10年前、韓国格闘技は焦土化していたけど──
──ところで、32歳の今になって、週2日4時間をかけて釜山の大学院に通って体育学を学んでいるというインタビューを見ました。なぜ、通うことにしたのでしょうか。
「(日本語で)分からないです(笑)。4時間かけて大学院になぜ通っているんだろう。妻が妊娠をしたとき、彼女はちょうど博士課程で博士号を取ろうと勉強していたときでした。しかし出産することで学業を断念しなくてはいけなくなりました。妻の夢は博士号を取って、ひとかどの看護師になることだった。でも出産でその夢が絶たれた。ぜひ夫である私に、『自分が叶えきれなかった夢を叶えてほしい』と説得されて通うようになりました」
──通ってみて、これまで気づかなかったことや、いまのMMAに活きていることはありますか。
「大学院に行った人はみんな分かると思いますが、論文をたくさん読みます。大学院の勉強の基本は論文を書くために論文を読むことのくりかえし。たくさん読んでいます。そのなかで役に立ったのは減量です。何が必要かの知識をたくさんの論文から得られました。コンディションの管理、体調管理にもさまざまな知識を得られた。3、4年前は得られなかった知識を大学院に入ったことで読むことができて知識を得られたことは収穫です」
──今回の日韓対抗戦では、韓国代表です。いまの韓国の格闘技選手のレベルをどう考えますか。

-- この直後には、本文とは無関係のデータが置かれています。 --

-- ==== Sys2Proof/Machine/Channels.lean ====
section
/-! DEFINITION. Commands of the channel controllers and the events of their scheduling: rows and columns (R157, R159),
skein commands (R184 to R187), refresh (R169 to R171), budgets (R164), fallback and promotion (R161, R163), the write
queue (R165 to R167), parity and read retry (R173 to R175), power-down and self-refresh (R176 to R178). -/

namespace Sys2Proof.Machine

open Sys2Proof

/-- A channel whose controller issues commands: its quarter serves, it is not stopped, retired, trimmed or asleep. -/
def channelIssues (s : State) (c : Fin 32) : Bool :=
  let x := s.channels[c]
  devReady s && !s.device.warm && !quarterOut s (Fin.ofNat 4 (c.val / 8)) && !blockStopped s (.channel c) &&
    !s.device.fatal && (decide (x.state = .active) || decide (x.state = .powerDown))

/-! ### Rows -/

/-- Whether the budget of R164 ever covers one more ACT. -/
def actFits (s : State) (c : Fin 32) : Bool :=
  decide (100 ≤ s.channels[c].actBudget) || decide (s.channels[c].scalePct ≠ 0)

/-- ACT: a precharged bank's row opened at the first legal CCLK, a refresh that must come first before it (R157, R164,
R169). A trigger of fallback that the open row ends is noted (R161). -/
def activate (c : Fin 32) (b : Fin 16) (row : Nat) (s : State) : State :=
  if channelIssues s c ∧ s.channels[c].banks[b].openRow = none ∧ actFits s c then
    openBank { channel := c, bank := b, row := row, line := 0 } (noteTrigger c s)
  else s

def execAct (c : Fin 32) (bank : Fin 16) (row : Fin 65600) (s : State) : Out := .next (activate c bank row s)

/-- The places at which a channel's queued requests need a bank. -/
def bankPlaces (s : State) (c : Fin 32) (b : Fin 16) : List Place :=
  (s.channels[c].requests.map fun q => placesNeeded s q.job q.req).flatten.filter fun pl => pl.channel = c ∧ pl.bank = b

/-- The row slot holds no other eligible command: no queued request of the channel could issue its PRE or ACT now
(R169). -/
def rowSlotFree (s : State) (c : Fin 32) : Bool :=
  !s.channels[c].requests.any fun q =>
    match (placesTouched s q.opcode q.req.hdr).find? fun pl => pl.channel = c with
    | some pl => decide (s.channels[c].banks[pl.bank].openRow ≠ some pl.row) && decide (eligibleAt s c q ≤ s.hubTimer)
    | none => false

/-- Whether R169 lets a REFpb of a bank issue now: forced at a debt of 8; at 4 or more in normal mode where the bank has
queued requests and none hits its open row; and with any debt where it has none and the row slot is free. -/
def refreshDue (s : State) (c : Fin 32) (b : Fin 16) : Bool :=
  let x := s.channels[c]
  let k := x.banks[b]
  let pls := bankPlaces s c b
  decide (8 ≤ k.debt) ||
    (decide (4 ≤ k.debt) && !x.fallback && !pls.isEmpty && !(pls.any fun pl => decide (k.openRow = some pl.row))) ||
    (decide (1 ≤ k.debt) && pls.isEmpty && rowSlotFree s c)

/-- Whether a bank's open row may close now: a queued request or a write not yet issued needs another row of the bank, or
a refresh of the bank is due (R159, R169). -/
def closeDue (s : State) (c : Fin 32) (b : Fin 16) : Bool :=
  let x := s.channels[c]
  match x.banks[b].openRow with
  | none => false
  | some row =>
    (bankPlaces s c b).any (fun pl => pl.row ≠ row) ||
      (x.writeQueue.any fun e => decide (e.bank = b) && e.issued.isNone && decide (e.row ≠ row)) || refreshDue s c b

/-- PRE: a bank's open row closed, for one of the reasons of R159. -/
def precharge (c : Fin 32) (b : Fin 16) (s : State) : State :=
  if channelIssues s c ∧ closeDue s c b then closeRow c b s else s

def execPre (c : Fin 32) (bank : Fin 16) (s : State) : Out := .next (precharge c bank s)

/-- REFpb of a bank: precharged, 8 rows refreshed, and one less of debt (R169). -/
def refreshBank (c : Fin 32) (b : Fin 16) (s : State) : State :=
  if channelIssues s c ∧ refreshDue s c b then refreshNow c b s else s

def execRefpb (c : Fin 32) (bank : Fin 16) (s : State) : Out := .next (refreshBank c bank s)

/-- A bank's refresh timer (R169, R171, R176): the debt rises by 1; at 8 the bank is precharged and refreshed at once.
A channel in power-down is woken for each refresh and returns to it; one in self-refresh or retired has no timer. -/
def refreshTimer (c : Fin 32) (b : Fin 16) (s : State) : State :=
  let x := s.channels[c]
  if x.state = .selfRefresh ∨ x.state = .retired ∨ quarterOut s (Fin.ofNat 4 (c.val / 8)) then s
  else
    let d := min 8 (x.banks[b].debt + 1)
    let s := modChannel c (fun y => { y with debtPeak := max y.debtPeak d }) (modBank c b (fun y => { y with debt := d }) s)
    if !channelIssues s c then s
    else if x.state = .powerDown then modChannel c (fun y => { y with state := .powerDown }) (refreshNow c b s)
    else if d = 8 then refreshNow c b s
    else s

def execRefreshTimer (c : Fin 32) (bank : Fin 16) (s : State) : Out := .next (refreshTimer c bank s)

/-- The next window of 64 CCLK begun: its budgets added at the issue scale in force (R164). -/
def budgetWindow (c : Fin 32) (s : State) : State :=
  creditWindows c (passTo (64 * (s.channels[c].windowAt + 1)) s)

def execBudgetWindow (c : Fin 32) (s : State) : Out := .next (budgetWindow c s)

/-- A NOP word, while an entry whose WRITE has issued waits to leave its queue (R167). -/
def nopWord (c : Fin 32) (s : State) : State :=
  if channelIssues s c ∧ s.channels[c].writeQueue.any (fun e => e.issued.isSome) then
    let s := wakePowerDown c s
    issueWord c .nop (passTo (max (s.hubTimer + 1) (after s.channels[c].wakeAt 0)) s)
  else s

/-! ### Columns -/

/-- The stack byte address of a place, for records that name it. -/
def placeAddress (s : State) (pl : Place) : Nat :=
  match stackLineAt s pl with
  | some sl => 64 * sl
  | none => Config.spareAddress pl.channel pl.bank pl.row pl.line

/-- The counts of a line read from the layer, an uncorrectable one left to its re-read (R175, R310). -/
def observeLine (path : Path) (pl : Place) (s : State) : State :=
  match classifyLine (storedLine s pl) (erasureSet s pl) with
  | .uncorrectable => s
  | _ => (decodeRead { who := .int, address := placeAddress s pl } path pl s).2

/-- Whether the budget of R164 ever covers one more column command. -/
def columnFits (s : State) (c : Fin 32) : Bool :=
  decide (100 ≤ s.channels[c].colBudget) || decide (s.channels[c].scalePct ≠ 0)

/-- A drain serves no read but those of promoted requests (R167). -/
def readServes (s : State) (pl : Place) : Bool :=
  let x := s.channels[pl.channel]
  !x.draining || x.requests.any fun q =>
    (q.promoted || pastAge s pl.channel q.job) && (placesNeeded s q.job q.req).contains pl

/-- The requests of a channel that have reached age_limit_ns promoted, each counted (R163). -/
def markAged (c : Fin 32) (s : State) : State :=
  modChannel c (fun y => { y with
    requests := y.requests.map fun q => if pastAge s c q.job then { q with promoted := true } else q
    promotedCount := sat32Add y.promotedCount (y.requests.filter fun q => !q.promoted && pastAge s c q.job).length }) s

「高校生のとき──わずか17年前くらい。日韓の格闘技の試合があると韓国の選手は日本の選手の餌食で、来るたびに負けていました。韓国に日本選手が来ると、焦土化していた。圧倒的に日本の選手が強かったわけです。ROAD FCに久米鷹介選手(※同日29日にPANCRASEで粕谷優介と対戦)がいらっしゃったときも、やはり大会を焦土化していました。そのとき唯一全敗を防いでくれたような存在がナム・ウィチョル選手でした。そんな歴史もあります(※実際には10年前でも佐藤将光、田村一聖、手塚基伸、山上幹臣ら実力者が韓国勢に黒星を喫している)。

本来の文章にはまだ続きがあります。